-------- INFORMATION --------

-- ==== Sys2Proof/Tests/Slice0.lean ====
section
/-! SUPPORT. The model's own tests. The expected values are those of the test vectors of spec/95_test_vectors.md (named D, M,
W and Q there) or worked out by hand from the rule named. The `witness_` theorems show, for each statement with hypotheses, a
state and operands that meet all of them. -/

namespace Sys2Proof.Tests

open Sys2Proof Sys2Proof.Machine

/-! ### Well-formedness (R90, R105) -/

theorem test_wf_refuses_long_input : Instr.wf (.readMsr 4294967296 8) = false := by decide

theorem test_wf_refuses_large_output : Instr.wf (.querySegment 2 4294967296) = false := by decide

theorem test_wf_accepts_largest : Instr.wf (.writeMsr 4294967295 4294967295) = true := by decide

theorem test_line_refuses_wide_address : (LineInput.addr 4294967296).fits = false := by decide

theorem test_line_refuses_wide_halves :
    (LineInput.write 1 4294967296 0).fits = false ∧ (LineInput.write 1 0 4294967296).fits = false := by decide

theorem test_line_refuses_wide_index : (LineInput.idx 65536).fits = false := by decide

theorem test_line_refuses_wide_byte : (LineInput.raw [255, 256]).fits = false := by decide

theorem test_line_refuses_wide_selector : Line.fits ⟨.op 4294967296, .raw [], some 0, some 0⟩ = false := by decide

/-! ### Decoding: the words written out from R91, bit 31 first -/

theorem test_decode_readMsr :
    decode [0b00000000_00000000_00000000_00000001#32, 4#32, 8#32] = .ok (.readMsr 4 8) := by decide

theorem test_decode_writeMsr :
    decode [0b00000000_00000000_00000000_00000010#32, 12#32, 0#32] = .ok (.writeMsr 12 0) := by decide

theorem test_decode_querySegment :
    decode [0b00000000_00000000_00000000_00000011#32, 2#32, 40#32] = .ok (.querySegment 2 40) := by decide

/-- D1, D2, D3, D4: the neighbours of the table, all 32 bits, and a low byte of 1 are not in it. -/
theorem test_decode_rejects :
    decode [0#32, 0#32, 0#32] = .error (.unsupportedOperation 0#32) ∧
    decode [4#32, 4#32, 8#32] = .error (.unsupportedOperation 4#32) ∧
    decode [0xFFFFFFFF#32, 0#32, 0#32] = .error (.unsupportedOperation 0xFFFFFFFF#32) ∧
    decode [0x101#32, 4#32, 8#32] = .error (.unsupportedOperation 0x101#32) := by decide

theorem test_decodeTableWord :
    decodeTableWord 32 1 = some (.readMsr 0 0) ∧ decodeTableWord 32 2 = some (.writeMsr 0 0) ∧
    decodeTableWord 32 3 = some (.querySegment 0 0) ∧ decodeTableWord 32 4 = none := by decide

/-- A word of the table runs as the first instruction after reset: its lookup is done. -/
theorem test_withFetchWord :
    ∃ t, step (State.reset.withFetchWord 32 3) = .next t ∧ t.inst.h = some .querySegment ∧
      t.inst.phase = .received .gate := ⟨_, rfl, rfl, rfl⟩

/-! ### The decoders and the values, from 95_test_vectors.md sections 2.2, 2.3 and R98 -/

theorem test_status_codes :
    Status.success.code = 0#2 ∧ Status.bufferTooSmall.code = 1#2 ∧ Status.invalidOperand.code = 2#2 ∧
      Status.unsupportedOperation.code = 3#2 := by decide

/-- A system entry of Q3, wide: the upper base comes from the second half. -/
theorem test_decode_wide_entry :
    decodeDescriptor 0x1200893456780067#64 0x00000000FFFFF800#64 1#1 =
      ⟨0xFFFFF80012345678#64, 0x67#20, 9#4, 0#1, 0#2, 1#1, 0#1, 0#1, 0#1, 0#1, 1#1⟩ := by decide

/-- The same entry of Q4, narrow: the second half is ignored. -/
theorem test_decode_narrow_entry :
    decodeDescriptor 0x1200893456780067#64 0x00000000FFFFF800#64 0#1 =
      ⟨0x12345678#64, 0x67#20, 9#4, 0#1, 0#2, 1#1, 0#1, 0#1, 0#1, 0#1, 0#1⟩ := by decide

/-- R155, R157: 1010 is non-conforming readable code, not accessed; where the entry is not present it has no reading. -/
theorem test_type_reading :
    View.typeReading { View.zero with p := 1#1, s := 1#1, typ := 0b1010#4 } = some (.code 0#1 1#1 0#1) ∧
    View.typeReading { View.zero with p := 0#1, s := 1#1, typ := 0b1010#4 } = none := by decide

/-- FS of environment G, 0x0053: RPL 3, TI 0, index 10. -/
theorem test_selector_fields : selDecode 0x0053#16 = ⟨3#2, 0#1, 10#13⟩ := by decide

--------
-------- INFORMATION --------

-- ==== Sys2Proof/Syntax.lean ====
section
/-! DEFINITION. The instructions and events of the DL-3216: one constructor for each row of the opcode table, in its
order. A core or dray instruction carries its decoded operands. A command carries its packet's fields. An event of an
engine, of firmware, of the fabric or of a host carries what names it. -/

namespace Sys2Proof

--------

Where does "none" appear in the records above? Copy every line that has it.

    decodeTableWord 32 3 = some (.querySegment 0 0) ∧ decodeTableWord 32 4 = none := by decide
    View.typeReading { View.zero with p := 0#1, s := 1#1, typ := 0b1010#4 } = none := by decide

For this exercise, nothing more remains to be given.